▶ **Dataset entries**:
○ ○ ○

-- ==== Sys2Proof/Laws/Encoding.lean ====
section
/-! SUPPORT. The fields of an operation word: opcode and operand of a concatenation, and the operand slices OPR gives back
(R81, R82). -/

namespace Sys2Proof

/-- A slice that lies in the low part of a concatenation. -/
theorem extract_within {a b s n : Nat} (x : BitVec a) (y : BitVec b) (h : s + n ≤ b) :
    (x ++ y).extractLsb' s n = y.extractLsb' s n := by
  apply BitVec.eq_of_getLsbD_eq
  intro i hi
  have hib : s + i < b := by omega
  simp [BitVec.getLsbD_append, hi, hib]

/-- The high part of a concatenation. -/
theorem extract_high {a b : Nat} (x : BitVec a) (y : BitVec b) : (x ++ y).extractLsb' b a = x := by
  apply BitVec.eq_of_getLsbD_eq
  intro i hi
  simp [BitVec.getLsbD_append, hi]

/-- The whole of a word. -/
theorem extract_all {a : Nat} (x : BitVec a) : x.extractLsb' 0 a = x := by
  apply BitVec.eq_of_getLsbD_eq
  intro i hi
  simp [hi]

/-- The low part of a concatenation. -/
theorem extract_low {a b : Nat} (x : BitVec a) (y : BitVec b) : (x ++ y).extractLsb' 0 b = y :=
  (extract_within x y (by omega)).trans (extract_all y)

@[simp] theorem opcodeOf_opWord (opc : BitVec 8) (x : BitVec 24) : opcodeOf (opWord opc x) = opc := extract_high opc x

@[simp] theorem operandOf_opWord (opc : BitVec 8) (x : BitVec 24) : operandOf (opWord opc x) = x := extract_low opc x

@[simp] theorem byteOperand_byte (b : Byte) : (byteOperand b).extractLsb' 0 8 = b := extract_low (0#16) b

@[simp] theorem byteOperand_unused (b : Byte) : (byteOperand b).extractLsb' 8 16 = 0#16 := extract_high (0#16) b

@[simp] theorem cellOperand_column (page : BitVec 3) (column : BitVec 7) :
    (cellOperand page column).extractLsb' 0 7 = column :=
  (extract_within (0#13) (page ++ (0#1 ++ column)) (by omega)).trans
    ((extract_within page (0#1 ++ column) (by omega)).trans (extract_low (0#1) column))

@[simp] theorem cellOperand_page (page : BitVec 3) (column : BitVec 7) :
    (cellOperand page column).extractLsb' 8 3 = page :=
  (extract_within (0#13) (page ++ (0#1 ++ column)) (by omega)).trans (extract_high page (0#1 ++ column))

@[simp] theorem invOperand_inv (inv : Bool) : ((invOperand inv).extractLsb' 0 1 == 1#1) = inv := by
  cases inv <;> decide

@[simp] theorem buttonOperand_button (i : BitVec 2) : (buttonOperand i).extractLsb' 0 2 = i := extract_low (0#22) i

/-! ## What the sequencer reads of an accepted word -/

namespace Machine

@[simp] theorem oprByte_accept (opc : BitVec 8) (b : Byte) (s : State) :
    (s.acceptWord (opWord opc (byteOperand b))).seq.oprByte = b := by
  simp [Sequencer.oprByte]

@[simp] theorem oprPage_accept (opc : BitVec 8) (page : BitVec 3) (column : BitVec 7) (s : State) :
    (s.acceptWord (opWord opc (cellOperand page column))).seq.oprPage = page := by
  simp [Sequencer.oprPage]

@[simp] theorem oprColumn_accept (opc : BitVec 8) (page : BitVec 3) (column : BitVec 7) (s : State) :
    (s.acceptWord (opWord opc (cellOperand page column))).seq.oprColumn = column := by
  simp [Sequencer.oprColumn]

@[simp] theorem oprInv_accept (opc : BitVec 8) (inv : Bool) (s : State) :
    (s.acceptWord (opWord opc (invOperand inv))).seq.oprInv = inv := by
  simp [Sequencer.oprInv]

@[simp] theorem oprButton_accept (opc : BitVec 8) (i : BitVec 2) (s : State) :
    (s.acceptWord (opWord opc (buttonOperand i))).seq.oprButton = i := by
  simp [Sequencer.oprButton]

end Machine

end Sys2Proof
end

○ ○ ○

▶ **WORK TO BE COMPLETED**: Among the entries above, how many lines hold the string "Bool"? Respond with nothing but the number.

▶ **EXERCISE RESPONSE**: 2